* **Instructions for the task**: Each line below containing the word "DEFINITION" needs to be shown.

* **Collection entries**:
-------------------------
-- ==== Sys2Proof/Machine/Ports.lean ====
section
/-! DEFINITION. What the ports answer and bring (19): write responses, read data, timeouts, translation responses, credits,
connections and windows, inbound requests, links, the deck and the memory ports. -/

namespace Sys2Proof.Machine

/-- The outcome of an answer: its status code, or none for OKAY (R432, 02 R55). -/
def failCode : Resp → Option Nat
  | .okay => none
  | .error => some 0x48
  | .refused => some 0x42

/-- A pooled write's or a deck access's refusal comes from a deck peer only; elsewhere RESULT 1 is ERROR (R432). -/
def answerAt (p : Port) (r : Resp) : Resp :=
  match p, r with
  | .vp _, x => x
  | _, .refused => .error
  | _, x => x

namespace State

/-! What an access belongs to. -/

/-- Job of an access, if it is one of a job. -/
def accUid : Access → Option Nat
  | .job uid _ _ => some uid
  | .jobWrite uid _ => some uid
  | .closing uid _ => some uid
  | .decode uid => some uid
  | .redo uid _ _ => some uid
  | _ => none

/-- Partition in whose context an access runs; 0 for none. -/
def accPart (s : State) (a : Access) : Nat :=
  match a with
  | .ring q => ((s.queue? q).map queuePart).getD 0
  | .channel ch => (s.chan ch).owner
  | .admin aq => aq
  | .slot p => p
  | .inbound id => ((s.ports.inbound.find? (·.id == id)).map (·.part)).getD 0
  | a => ((accUid a).bind fun u => (s.job? u).map (·.part)).getD 0

/-- The access belongs to something that is there. -/
def accKnown (s : State) (a : Access) : Bool :=
  match a with
  | .ring q => (s.live? q).isSome || (s.queue? q).any fun x => x.due != 0
  | .channel ch => decide (ch < 64) && (s.chan ch).state == .running
  | .admin aq => (s.adminFront aq).isSome
  | .slot p => s.keeper.slotDue.any (·.1 == p)
  | .inbound id => s.ports.inbound.any (·.id == id)
  | .fetch _ => false
  | .drained => false
  | .unknown => false
  | a => ((accUid a).bind s.job?).isSome

/-- The route leads through the port. -/
def routeVia (s : State) (p : Nat) (port : Port) (r : Nat) : Bool :=
  match port with
  | .host => r == 0
  | .ap n => r == 0x10 + n
  | .mp n => r == 0x20 || r == 0x21 + n || r == 0x30 + s.block.deckId.toNat
  | .vp _ => decide (0x30 ≤ r ∧ r ≤ 0x37) && r != 0x30 + s.block.deckId.toNat
  | .tp n => decide (0x40 ≤ r ∧ r ≤ 0xBF) &&
      (match s.window? p (r - 0x40) with | some w => s.ports.conns.any fun c => c.conn == w.conn && c.port == n | none => false)

/-- Routes of the accesses that a port read of an entry in decode or of an administrative command can be: its folio entries or its map;
the member table, the record (07 R169, 11 R269, 13 R305, R311). -/
def otherRoutes (j : Job) : List Nat :=
  let e := j.entry
  match j.queue with
  | .adm _ => (match u8 e 0 with | 0x8C => [u64 e 0x40 / 2 ^ 56] | 0xA1 => [u64 e 0x28 / 2 ^ 56] | _ => [])
  | .io _ => if Entry.opcode e = 0x08 ∨ Entry.opcode e = 0x09 then [Entry.xMap e / 2 ^ 56] else [Entry.folioIndex e / 2 ^ 56]

/-- The route of a failed access (03 R103: DETAIL is the route). -/
def accRoute (s : State) (port : Port) (a : Access) : Nat :=
  let js := match a with
    | .admin aq => (s.adminFront aq).toList
    | a => ((accUid a).bind s.job?).toList
  match (js.flatMap otherRoutes).head? with
  | some r => r
  | none => match port with | .host => 0 | .ap n => 0x10 + n | .mp _ => 0x20 | .tp _ => 0x40 | .vp _ => 0x30

/-! What follows an answer. -/

/-- A job goes on as far as its answered writes and known translations let it. -/
def settleAll (s : State) (uid : Nat) : State := ((((s.flushClosings uid).flushRedos uid).settle uid).settleHist uid).groupFlow uid

/-- The job is in a pass that comes before its tiles: the scale pass, pass 1, the building of tables, the index pass of an exchange, the
wait of a COLLECT. Its accesses belong to no tile, and their events fall at element 0 (02 R52, 07 R182, 08 R197, 10 R240, 11 R270). -/
def beforeTiles (j : Job) : Bool :=
  let e := j.entry
  (Entry.isView e && Entry.mode e == 1 && !j.pass.converting) || (Entry.opcode e == 0x10 && !j.pass.built) ||
    (Entry.opcode e == 0x0A && !j.pass.built) || (Entry.opcode e == 0x07 && !j.pass.accepted) ||
    ((Entry.opcode e == 0x08 || Entry.opcode e == 0x09) && !j.pass.indexed)

/-- An access of a job fails at an element, for all elements that its translation serves. -/
def jobEvent (s : State) (uid elem code route rank : Nat) (halt : Bool) : State :=
  match s.job? uid with
  | some j =>
    let first := beforeTiles j
    (s.noteEarly uid { elem := if first then 0 else elem, code, detail := route, rank, halt, noTile := first }).settleAll uid
  | none => s

/-- A closing write fails: an early event of a job that runs, else its POSITION falls (06 R491). -/
def closingFails (s : State) (uid elem code route : Nat) (halt : Bool) : State :=
  let s1 := s.modJob uid fun y => { y with pass := { y.pass with due := y.pass.due.filter (·.1 != elem) } }
  ((s1.noteEarly uid { elem, code, detail := route, rank := 2, halt }).lowerPos uid elem).settleAll uid

/-- A read of decode fails: the entry completes with the code, or halts its queue at 0 (02 R52); so does a job that is decoded again. -/
def decodeFails (s : State) (uid code route : Nat) (halt : Bool) : State :=
  match s.job? uid with
  | none => s
  | some j =>
    if !(j.phase == .fetched || (j.phase == .running && j.recheck)) then s
    else if halt then s.haltJob uid 0 (j.phase == .running)
    else (s.endJob uid code route 0).modQueue j.queue fun y => { y with decodeFails := y.decodeFails + 1 }

/-- A translation of a redo fails: in step 1 a page fault halts the job at the group's first element, and another failure cancels the
redo; in step 2 it is an early event at its element (08 R204). -/
def redoFails (s : State) (uid g code route : Nat) (second : Option Nat) (halt : Bool) : State :=
  match s.job? uid with
  | none => s
  | some j =>
    if !j.pass.redo.contains g then s else
    match second with
    | some elem => ((s.noteEarly uid { elem, code, detail := route, halt }).cancelRedo uid g).settleAll uid
    | none =>
      if halt then (s.noteEarly uid { elem := 64 * g * Entry.rowLen j.entry, code, detail := route, halt }).settleAll uid
      else (s.cancelRedo uid g).settleAll uid

/-- The ring read of a queue fails (03 R88). -/
def ringStop (s : State) (q : QId) (code : Nat) : State :=
  match s.live? q with
  | none => s
  | some x => if s.canFetch x then (s.modQueue q fun y => { y with xlat := [] }).enterError q 0xF2 code x.head else s

/-- An access of the front administrative command fails: it completes with the code and changes nothing else (13 R305). -/
def adminFails (s : State) (aq code route : Nat) : State :=
  match s.adminFront aq with
  | none => s
  | some j =>
    if j.phase = .fetched ∨ (j.phase = .running ∧ j.wait = .writes) then
      ((s.adminEffect j).modQueue j.queue fun x => { x with fetched := x.fetched.filter (·.uid != j.uid) }).endAdmin j.uid code route 0 0
    else s

/-- An inbound request whose target cannot be reached is answered with ERROR (R445). -/
def inboundFails (s : State) (id : Nat) : State :=
  match s.ports.inbound.find? (·.id == id) with
  | none => s
  | some x => ({ s with ports := { s.ports with inbound := s.ports.inbound.filter (·.id != id) } }).emit (.rsp x.src .error)

/-- An access fails with a code on a route; `halt` is a translation page fault. -/
def accessFails (s : State) (a : Access) (code route : Nat) (halt : Bool) : State :=
  match a with
  | .job uid elem index => s.jobEvent uid elem code route (if index then 0 else 1) halt
  | .jobWrite uid elem => s.jobEvent uid elem code route 2 halt
  | .closing uid elem => s.closingFails uid elem code route halt
  | .decode uid => s.decodeFails uid code route halt
  | .redo uid g second => s.redoFails uid g code route second halt
  | .ring q => s.ringStop q code
  | .channel ch => if code = 0x65 then s else s.stopPacer (ch / 8) (if code = 0x44 then 0x44 else 0x48)
  | .admin aq => s.adminFails aq code route
  | .slot p => { s with keeper := { s.keeper with slotDue := s.keeper.slotDue.filter (·.1 != p) } }
  | .inbound id => s.inboundFails id
  | .fetch _ => s
  | .drained => s
  | .unknown => s

/-! Write responses (R431-R433). -/

/-- The context that a request names with an event (17 R393). -/
def requestCtx (s : State) (w : Request) : FaultCtx :=
  match w.owner with
  | .job uid _ _ => match s.job? uid with | some j => ctxOf j w.elem | none => {}
  | .fetch uid t => match s.job? uid with | some j => ctxOf j (j.tileStart (if t < j.tiles then t else 0)) | none => {}
  | .status q => { queue := some q }
  | _ => if w.part = 0 then {} else { part := some w.part }
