-- ==== Sys2Proof/Machine/Step.lean ====
section
/-! DEFINITION. One step: the command at the front of the queue, or one keeper tick when none waits (log entry 1). -/

namespace Sys2Proof.Machine

/-- Take the front command and run it with the queue's rest; on an empty queue one keeper tick passes. -/
def step (s : State) : Host.Outcome State Fault Refusal :=
  match s.pending with
  | [] => .next (keeperTick s)
  | c :: rest => exec c { s with pending := rest }

/-- The command a word spells, put at the front of the queue; no word of this table spells one. -/
def State.withFetchWord (s : State) (nbits w : Nat) : State :=
  match decodeTableWord nbits w with
  | some c => { s with pending := c :: s.pending }
  | none => s

end Sys2Proof.Machine
end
-------------------------
* **Result for this task**:
/-! DEFINITION. What the ports answer and bring (19): write responses, read data, timeouts, translation responses, credits,
/-! DEFINITION. One step: the command at the front of the queue, or one keeper tick when none waits (log entry 1). -/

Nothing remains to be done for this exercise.